WORK TO COMPLETE: In the listing that follows, locate the line containing "-- ==== Sys2Proof/Laws/Script.lean" and the line containing "k).length = 24 := by". Retype exactly those two lines and every line between them, and nothing more.
BEGIN
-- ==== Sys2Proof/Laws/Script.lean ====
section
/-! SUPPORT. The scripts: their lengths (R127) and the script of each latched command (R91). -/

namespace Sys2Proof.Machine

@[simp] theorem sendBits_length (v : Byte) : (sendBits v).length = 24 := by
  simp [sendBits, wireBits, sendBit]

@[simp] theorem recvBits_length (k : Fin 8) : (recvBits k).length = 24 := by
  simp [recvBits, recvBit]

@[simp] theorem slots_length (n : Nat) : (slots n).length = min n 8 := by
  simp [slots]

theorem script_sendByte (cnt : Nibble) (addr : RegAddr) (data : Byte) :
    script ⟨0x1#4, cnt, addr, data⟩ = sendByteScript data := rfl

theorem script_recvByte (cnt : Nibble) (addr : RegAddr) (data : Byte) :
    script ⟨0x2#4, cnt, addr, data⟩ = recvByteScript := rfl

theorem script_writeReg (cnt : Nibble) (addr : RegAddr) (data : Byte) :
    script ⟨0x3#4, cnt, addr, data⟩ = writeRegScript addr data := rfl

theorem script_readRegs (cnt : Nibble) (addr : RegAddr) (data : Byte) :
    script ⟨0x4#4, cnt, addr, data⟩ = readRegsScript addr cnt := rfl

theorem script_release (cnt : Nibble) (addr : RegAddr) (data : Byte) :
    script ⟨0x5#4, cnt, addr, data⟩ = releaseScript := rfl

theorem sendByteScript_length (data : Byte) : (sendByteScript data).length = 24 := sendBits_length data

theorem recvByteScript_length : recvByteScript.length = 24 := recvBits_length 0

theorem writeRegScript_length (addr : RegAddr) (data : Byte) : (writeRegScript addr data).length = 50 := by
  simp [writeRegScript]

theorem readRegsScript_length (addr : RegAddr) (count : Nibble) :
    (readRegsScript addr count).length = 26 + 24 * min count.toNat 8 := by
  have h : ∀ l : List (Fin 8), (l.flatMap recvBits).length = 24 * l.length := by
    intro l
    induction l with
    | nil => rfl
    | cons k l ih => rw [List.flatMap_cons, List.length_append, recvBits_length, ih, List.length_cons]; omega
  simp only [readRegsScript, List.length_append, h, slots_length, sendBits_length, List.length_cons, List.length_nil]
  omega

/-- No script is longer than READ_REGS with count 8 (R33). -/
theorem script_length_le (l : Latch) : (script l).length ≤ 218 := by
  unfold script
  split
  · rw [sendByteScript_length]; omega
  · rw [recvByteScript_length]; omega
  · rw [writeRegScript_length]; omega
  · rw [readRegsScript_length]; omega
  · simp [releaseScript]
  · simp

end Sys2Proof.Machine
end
END
BEGIN
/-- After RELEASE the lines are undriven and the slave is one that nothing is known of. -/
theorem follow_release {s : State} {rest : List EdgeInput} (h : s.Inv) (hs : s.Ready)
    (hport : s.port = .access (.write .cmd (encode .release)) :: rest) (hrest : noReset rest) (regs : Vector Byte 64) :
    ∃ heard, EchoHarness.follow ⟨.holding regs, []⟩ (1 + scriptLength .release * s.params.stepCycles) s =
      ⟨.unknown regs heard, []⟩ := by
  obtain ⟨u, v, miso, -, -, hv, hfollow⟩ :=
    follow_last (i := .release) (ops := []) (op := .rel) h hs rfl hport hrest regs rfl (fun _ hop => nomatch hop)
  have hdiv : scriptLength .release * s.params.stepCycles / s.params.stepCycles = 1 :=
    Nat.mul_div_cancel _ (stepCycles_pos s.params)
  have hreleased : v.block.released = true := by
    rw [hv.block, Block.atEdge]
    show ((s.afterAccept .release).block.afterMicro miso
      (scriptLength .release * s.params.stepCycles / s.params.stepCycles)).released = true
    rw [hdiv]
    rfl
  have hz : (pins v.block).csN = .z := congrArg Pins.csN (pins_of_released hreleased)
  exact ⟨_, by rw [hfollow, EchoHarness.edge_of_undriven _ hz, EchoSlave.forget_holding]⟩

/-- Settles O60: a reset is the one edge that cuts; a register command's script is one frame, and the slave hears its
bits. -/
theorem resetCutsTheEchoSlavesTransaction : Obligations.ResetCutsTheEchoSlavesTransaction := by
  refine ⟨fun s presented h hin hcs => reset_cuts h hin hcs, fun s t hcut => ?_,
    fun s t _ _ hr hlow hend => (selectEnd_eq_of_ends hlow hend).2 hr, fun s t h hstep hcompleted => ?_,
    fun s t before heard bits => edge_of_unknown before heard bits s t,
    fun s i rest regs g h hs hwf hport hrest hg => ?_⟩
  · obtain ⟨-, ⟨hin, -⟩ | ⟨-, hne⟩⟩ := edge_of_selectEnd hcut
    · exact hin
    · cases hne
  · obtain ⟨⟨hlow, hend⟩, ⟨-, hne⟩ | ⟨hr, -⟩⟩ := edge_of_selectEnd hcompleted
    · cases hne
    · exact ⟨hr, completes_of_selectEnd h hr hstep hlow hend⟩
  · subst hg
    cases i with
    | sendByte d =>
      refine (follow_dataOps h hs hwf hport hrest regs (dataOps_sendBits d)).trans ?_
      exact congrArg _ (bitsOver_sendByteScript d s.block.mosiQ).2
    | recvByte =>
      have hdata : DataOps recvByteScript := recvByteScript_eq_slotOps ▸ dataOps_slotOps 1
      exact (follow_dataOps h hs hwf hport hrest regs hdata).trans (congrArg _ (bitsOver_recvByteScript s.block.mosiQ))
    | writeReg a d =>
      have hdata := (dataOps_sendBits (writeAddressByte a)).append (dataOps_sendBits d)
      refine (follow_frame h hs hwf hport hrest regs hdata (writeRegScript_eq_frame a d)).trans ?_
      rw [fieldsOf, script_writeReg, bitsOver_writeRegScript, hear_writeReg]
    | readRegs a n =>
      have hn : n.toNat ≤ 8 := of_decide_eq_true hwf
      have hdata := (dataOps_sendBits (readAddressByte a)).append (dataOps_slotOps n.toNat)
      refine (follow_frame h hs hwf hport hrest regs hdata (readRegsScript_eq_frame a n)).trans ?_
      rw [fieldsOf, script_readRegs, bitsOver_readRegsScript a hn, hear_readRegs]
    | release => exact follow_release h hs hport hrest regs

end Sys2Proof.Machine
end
END
BEGIN
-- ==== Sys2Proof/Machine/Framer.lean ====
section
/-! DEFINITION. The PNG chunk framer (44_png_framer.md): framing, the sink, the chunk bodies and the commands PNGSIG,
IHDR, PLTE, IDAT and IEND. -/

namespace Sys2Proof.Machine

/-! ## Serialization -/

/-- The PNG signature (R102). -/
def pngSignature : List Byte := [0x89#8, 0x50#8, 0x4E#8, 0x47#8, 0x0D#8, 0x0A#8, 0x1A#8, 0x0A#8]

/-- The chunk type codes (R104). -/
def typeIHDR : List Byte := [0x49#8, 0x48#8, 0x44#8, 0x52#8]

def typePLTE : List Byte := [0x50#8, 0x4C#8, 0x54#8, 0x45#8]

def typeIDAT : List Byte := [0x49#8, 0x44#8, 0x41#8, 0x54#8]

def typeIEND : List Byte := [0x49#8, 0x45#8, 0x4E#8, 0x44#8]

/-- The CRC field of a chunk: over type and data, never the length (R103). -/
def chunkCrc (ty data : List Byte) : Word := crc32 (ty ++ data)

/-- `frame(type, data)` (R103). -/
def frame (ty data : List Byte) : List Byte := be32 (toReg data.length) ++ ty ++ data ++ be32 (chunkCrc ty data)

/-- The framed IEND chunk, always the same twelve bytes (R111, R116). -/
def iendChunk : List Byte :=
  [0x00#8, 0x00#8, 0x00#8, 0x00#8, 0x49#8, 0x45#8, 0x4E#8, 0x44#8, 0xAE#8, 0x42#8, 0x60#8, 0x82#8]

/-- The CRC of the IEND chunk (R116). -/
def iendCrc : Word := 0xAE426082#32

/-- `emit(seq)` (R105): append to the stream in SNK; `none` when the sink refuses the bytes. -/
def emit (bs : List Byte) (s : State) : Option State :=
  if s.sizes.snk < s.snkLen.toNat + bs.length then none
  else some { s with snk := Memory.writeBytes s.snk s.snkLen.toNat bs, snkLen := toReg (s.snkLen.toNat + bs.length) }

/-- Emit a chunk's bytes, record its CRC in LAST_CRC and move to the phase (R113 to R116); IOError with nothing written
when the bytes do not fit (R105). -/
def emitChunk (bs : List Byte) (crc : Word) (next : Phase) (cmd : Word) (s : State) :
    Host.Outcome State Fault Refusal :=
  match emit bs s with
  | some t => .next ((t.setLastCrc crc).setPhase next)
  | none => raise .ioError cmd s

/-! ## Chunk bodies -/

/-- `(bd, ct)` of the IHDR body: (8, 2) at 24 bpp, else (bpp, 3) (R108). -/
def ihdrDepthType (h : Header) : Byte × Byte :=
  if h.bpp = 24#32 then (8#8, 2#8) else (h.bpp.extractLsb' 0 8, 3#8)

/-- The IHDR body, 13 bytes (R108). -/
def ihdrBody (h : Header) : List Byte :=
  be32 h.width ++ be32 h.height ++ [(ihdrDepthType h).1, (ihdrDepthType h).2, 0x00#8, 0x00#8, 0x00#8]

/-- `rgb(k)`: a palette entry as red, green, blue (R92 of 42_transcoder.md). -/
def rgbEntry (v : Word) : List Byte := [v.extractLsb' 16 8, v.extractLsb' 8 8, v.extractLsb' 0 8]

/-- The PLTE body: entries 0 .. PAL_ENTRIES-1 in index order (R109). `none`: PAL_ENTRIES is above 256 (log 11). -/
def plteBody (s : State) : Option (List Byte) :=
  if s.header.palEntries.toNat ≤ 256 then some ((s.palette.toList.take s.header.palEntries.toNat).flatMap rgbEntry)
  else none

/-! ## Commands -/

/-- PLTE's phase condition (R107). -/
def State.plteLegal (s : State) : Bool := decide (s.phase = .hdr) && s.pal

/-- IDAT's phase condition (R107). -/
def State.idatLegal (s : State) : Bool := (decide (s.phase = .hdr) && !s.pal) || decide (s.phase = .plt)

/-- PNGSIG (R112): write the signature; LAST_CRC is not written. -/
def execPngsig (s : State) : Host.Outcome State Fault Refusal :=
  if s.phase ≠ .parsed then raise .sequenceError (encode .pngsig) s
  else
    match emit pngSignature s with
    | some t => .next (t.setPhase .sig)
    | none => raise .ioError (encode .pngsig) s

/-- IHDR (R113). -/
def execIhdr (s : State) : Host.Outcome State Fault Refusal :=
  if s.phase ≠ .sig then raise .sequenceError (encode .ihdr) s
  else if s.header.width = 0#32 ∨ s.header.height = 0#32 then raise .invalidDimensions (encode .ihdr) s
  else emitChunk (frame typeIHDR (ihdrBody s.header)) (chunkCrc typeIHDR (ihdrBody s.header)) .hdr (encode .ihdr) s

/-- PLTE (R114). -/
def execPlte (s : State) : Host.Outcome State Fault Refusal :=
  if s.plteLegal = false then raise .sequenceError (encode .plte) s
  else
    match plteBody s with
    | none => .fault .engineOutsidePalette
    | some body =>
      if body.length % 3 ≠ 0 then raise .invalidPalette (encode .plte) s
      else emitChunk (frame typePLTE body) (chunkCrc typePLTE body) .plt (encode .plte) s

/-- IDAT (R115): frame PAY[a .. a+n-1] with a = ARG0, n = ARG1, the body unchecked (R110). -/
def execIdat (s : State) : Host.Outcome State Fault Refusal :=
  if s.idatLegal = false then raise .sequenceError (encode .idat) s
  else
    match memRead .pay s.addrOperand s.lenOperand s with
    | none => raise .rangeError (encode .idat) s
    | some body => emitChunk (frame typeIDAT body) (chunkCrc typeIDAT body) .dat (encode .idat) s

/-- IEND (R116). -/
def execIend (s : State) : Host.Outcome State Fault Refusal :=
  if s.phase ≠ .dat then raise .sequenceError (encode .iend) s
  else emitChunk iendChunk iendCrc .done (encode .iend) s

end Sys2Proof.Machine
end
END
ANSWER BOX:
-- ==== Sys2Proof/Laws/Script.lean ====
section
/-! SUPPORT. The scripts: their lengths (R127) and the script of each latched command (R91). -/

namespace Sys2Proof.Machine

@[simp] theorem sendBits_length (v : Byte) : (sendBits v).length = 24 := by
  simp [sendBits, wireBits, sendBit]

@[simp] theorem recvBits_length (k : Fin 8) : (recvBits k).length = 24 := by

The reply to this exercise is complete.